[Supplied records Boundary: Start]

/-- A reset write replaces the reset value (R134). -/
theorem maskedValue_rst_wordA (h : configOk c = true) (old : Word) (v : BitVec 4) (q r : Word) :
    maskedValue (wordA c old v q) rstMaskA r = wordA c old v r := by
  rw [wordA, maskedValue_comm (clkMask_and_rstMaskA h), maskedValue_maskedValue, wordA]

theorem maskedValue_rst_wordB (old q r : Word) :
    maskedValue (wordB old q) rstMaskB (r >>> rstShiftB) = wordB old r :=
  maskedValue_maskedValue _ _ _ _

/-- The clock value of word A. -/
theorem clkDecode_wordA (h : configOk c = true) (old : Word) (v : BitVec 4) (r : Word) :
    clkDecode c (wordA c old v r) = v := clkDecode_maskedValue (clkBitsOk_of_configOk h) _ v

/-- What a mask inside RST_MASK_A shows of word A. -/
theorem wordA_and (h : configOk c = true) {n : Word} (hn : rstMaskA &&& n = n) (old : Word)
    (v : BitVec 4) (r : Word) : wordA c old v r &&& n = r &&& n := by
  rw [← hn, ← BitVec.and_assoc, wordA, maskedValue_and_disjoint (clkMask_and_rstMaskA h),
    maskedValue_and_mask, BitVec.and_assoc]

/-- The reset value of the two words (R82, R83). -/
theorem rstDecode_words (h : configOk c = true) (oldA oldB : Word) (v : BitVec 4) (r : Word) :
    rstDecode (wordA c oldA v r) (wordB oldB r) = r &&& rstLogicalMask := by
  have hA : wordA c oldA v r &&& rstMaskA = maskedValue oldA rstMaskA r &&& rstMaskA := by
    rw [wordA, maskedValue_and_disjoint (clkMask_and_rstMaskA h)]
  rw [rstDecode, hA]
  exact rstDecode_maskedValue oldA oldB r

/-- The two masks of a logical reset value share no bit, and both lie in RST_LOGICAL_MASK. -/
theorem rstDecode_and_rstMaskA (a b : Word) : rstDecode a b &&& rstMaskA = a &&& rstMaskA := by
  have hdisjoint : (rstMaskB <<< rstShiftB) &&& rstMaskA = 0 := by decide
  rw [rstDecode, BitVec.shiftLeft_and_distrib, BitVec.and_or_distrib_right, BitVec.and_assoc,
    BitVec.and_assoc, hdisjoint]
  simp

theorem rstDecode_shift_and_rstMaskB (a b : Word) :
    (rstDecode a b >>> rstShiftB) &&& rstMaskB = b &&& rstMaskB := by
  have hmask : rstMaskB = (BitVec.allOnes 2).setWidth 32 := by decide
  refine BitVec.eq_of_getLsbD_eq fun j hj => ?_
  rw [BitVec.getLsbD_and, BitVec.getLsbD_and, hmask, BitVec.getLsbD_setWidth]
  by_cases hlow : j < 2
  · have hbit := congrArg (fun w => BitVec.getLsbD w j) (rstDecode_split a b)
    simp only [BitVec.getLsbD_extractLsb', hlow, decide_true, Bool.true_and, Nat.zero_add] at hbit
    rw [BitVec.getLsbD_ushiftRight, rstShiftB, hbit]
  · rw [BitVec.getLsbD_of_ge (BitVec.allOnes 2) j (by omega)]
    simp

/-- The words hold their own clock and reset values. -/
theorem wordA_self (a b : Word) : wordA c a (clkDecode c a) (rstDecode a b) = a := by
  rw [wordA, maskedValue_eq_self (rstDecode_and_rstMaskA a b), clkEncode_clkDecode]
  exact maskedValue_eq_self (by rw [BitVec.and_assoc, BitVec.and_self])

theorem wordB_self (a b : Word) : wordB b (rstDecode a b) = b :=
  maskedValue_eq_self (rstDecode_shift_and_rstMaskB a b)

/-- The two words depend on the logical bits of the reset value only. -/
theorem wordA_congr {q r : Word} (h : q &&& rstLogicalMask = r &&& rstLogicalMask) (old : Word)
    (v : BitVec 4) : wordA c old v q = wordA c old v r := by
  have hmask : rstLogicalMask &&& rstMaskA = rstMaskA := by decide
  have hA : q &&& rstMaskA = r &&& rstMaskA := by
    rw [← hmask, ← BitVec.and_assoc, h, BitVec.and_assoc]
  rw [wordA, maskedValue_congr hA, wordA]

theorem wordB_congr {q r : Word} (h : q &&& rstLogicalMask = r &&& rstLogicalMask) (old : Word) :
    wordB old q = wordB old r := by
  have hmask : (rstLogicalMask >>> rstShiftB) &&& rstMaskB = rstMaskB := by decide
  have hB : ∀ x : Word, (x >>> rstShiftB) &&& rstMaskB =
      ((x &&& rstLogicalMask) >>> rstShiftB) &&& rstMaskB := fun x => by
    rw [BitVec.ushiftRight_and_distrib, BitVec.and_assoc, hmask]
  exact maskedValue_congr (by rw [hB q, hB r, h]) old

end

/-! ## The blocks of BRINGUP -/

section
variable (s : State) (a : AgentId) (g : Agent) (L : Local)

theorem Local.run_append (l l' : List MicroOp) :
    L.run s a g (l ++ l') = (L.run s a g l).run s a g l' := List.foldl_append

/-- A masked write of a constant into a register (R102). -/
theorem Local.run_maskedWrite_reg (r : Reg) (m : Word) (e : Expr) :
    ∃ g' : Agent, ∀ w, w = maskedValue (s.regOf L.csr r) m (eval s.cfg g' e) →
      (L.run s a g (maskedWrite (.reg r) (.const m) e)).csr = L.csr.store r w ∧
      (L.run s a g (maskedWrite (.reg r) (.const m) e)).ext = L.ext ∧
      (L.run s a g (maskedWrite (.reg r) (.const m) e)).log = L.log ++
        [.rd a (s.regAddr r) (s.regOf L.csr r), .wr a (s.regAddr r) w] := by
  refine ⟨{ g with tmp := (L.tf g.tmp).set .x3 (s.regOf L.csr r) }, fun w hw => ?_⟩
  subst hw
  exact ⟨rfl, rfl, List.append_assoc _ _ _⟩

/-- Reading the reset value, changing it and writing it back (R156, R158 to R160). -/
theorem Local.run_changeRst (e : Expr) :
    ∃ g' : Agent, g'.tmp.x2 = rstDecode L.csr.rstclk L.csr.blken ∧
      ∀ wa wb, wa = maskedValue L.csr.rstclk rstMaskA (eval s.cfg g' e) →
      wb = maskedValue L.csr.blken rstMaskB (eval s.cfg g' e >>> rstShiftB) →
      (L.run s a g (changeRst e)).csr = { L.csr with rstclk := wa, blken := wb } ∧
      (L.run s a g (changeRst e)).ext = L.ext ∧
      (L.run s a g (changeRst e)).log = L.log ++
        [.rd a (s.regAddr .rstclk) L.csr.rstclk, .rd a (s.regAddr .blken) L.csr.blken,
          .rd a (s.regAddr .rstclk) L.csr.rstclk, .wr a (s.regAddr .rstclk) wa,
          .rd a (s.regAddr .blken) L.csr.blken, .wr a (s.regAddr .blken) wb] := by
  refine ⟨(L.run s a g (readRst ++ [.set .x2 rstRead])).record g, rfl, fun wa wb hwa hwb => ?_⟩
  subst hwa hwb
  refine ⟨rfl, rfl, ?_⟩
  simp only [Local.run, changeRst, readRst, setRst, maskedWrite, List.cons_append, List.nil_append,
    List.foldl_cons, List.foldl_nil, Local.op, List.append_assoc]
  rfl

end

/-! ## BRINGUP step by step -/

/-- What the body of BRINGUP has made of the words when it has written the clock value `v` and the reset
value `r` last; `ws` are the words it has written to word A. -/
structure State.AtStep (s : State) (v : BitVec 4) (r : Word) (ws : List Word) (L : Local) : Prop where
  csr : L.csr = { s.csr with
    rstclk := wordA s.cfg s.csr.rstclk v r, blken := wordB s.csr.blken r }
  ext : L.ext = s.ext
  writes : L.log.filterMap (Event.writeTo (s.regAddr .rstclk)) = ws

[Supplied records Boundary: End]

▶ [Required work] Using the entries above, state the number of lines that include "clock". Add nothing else.

▶ [Output] 3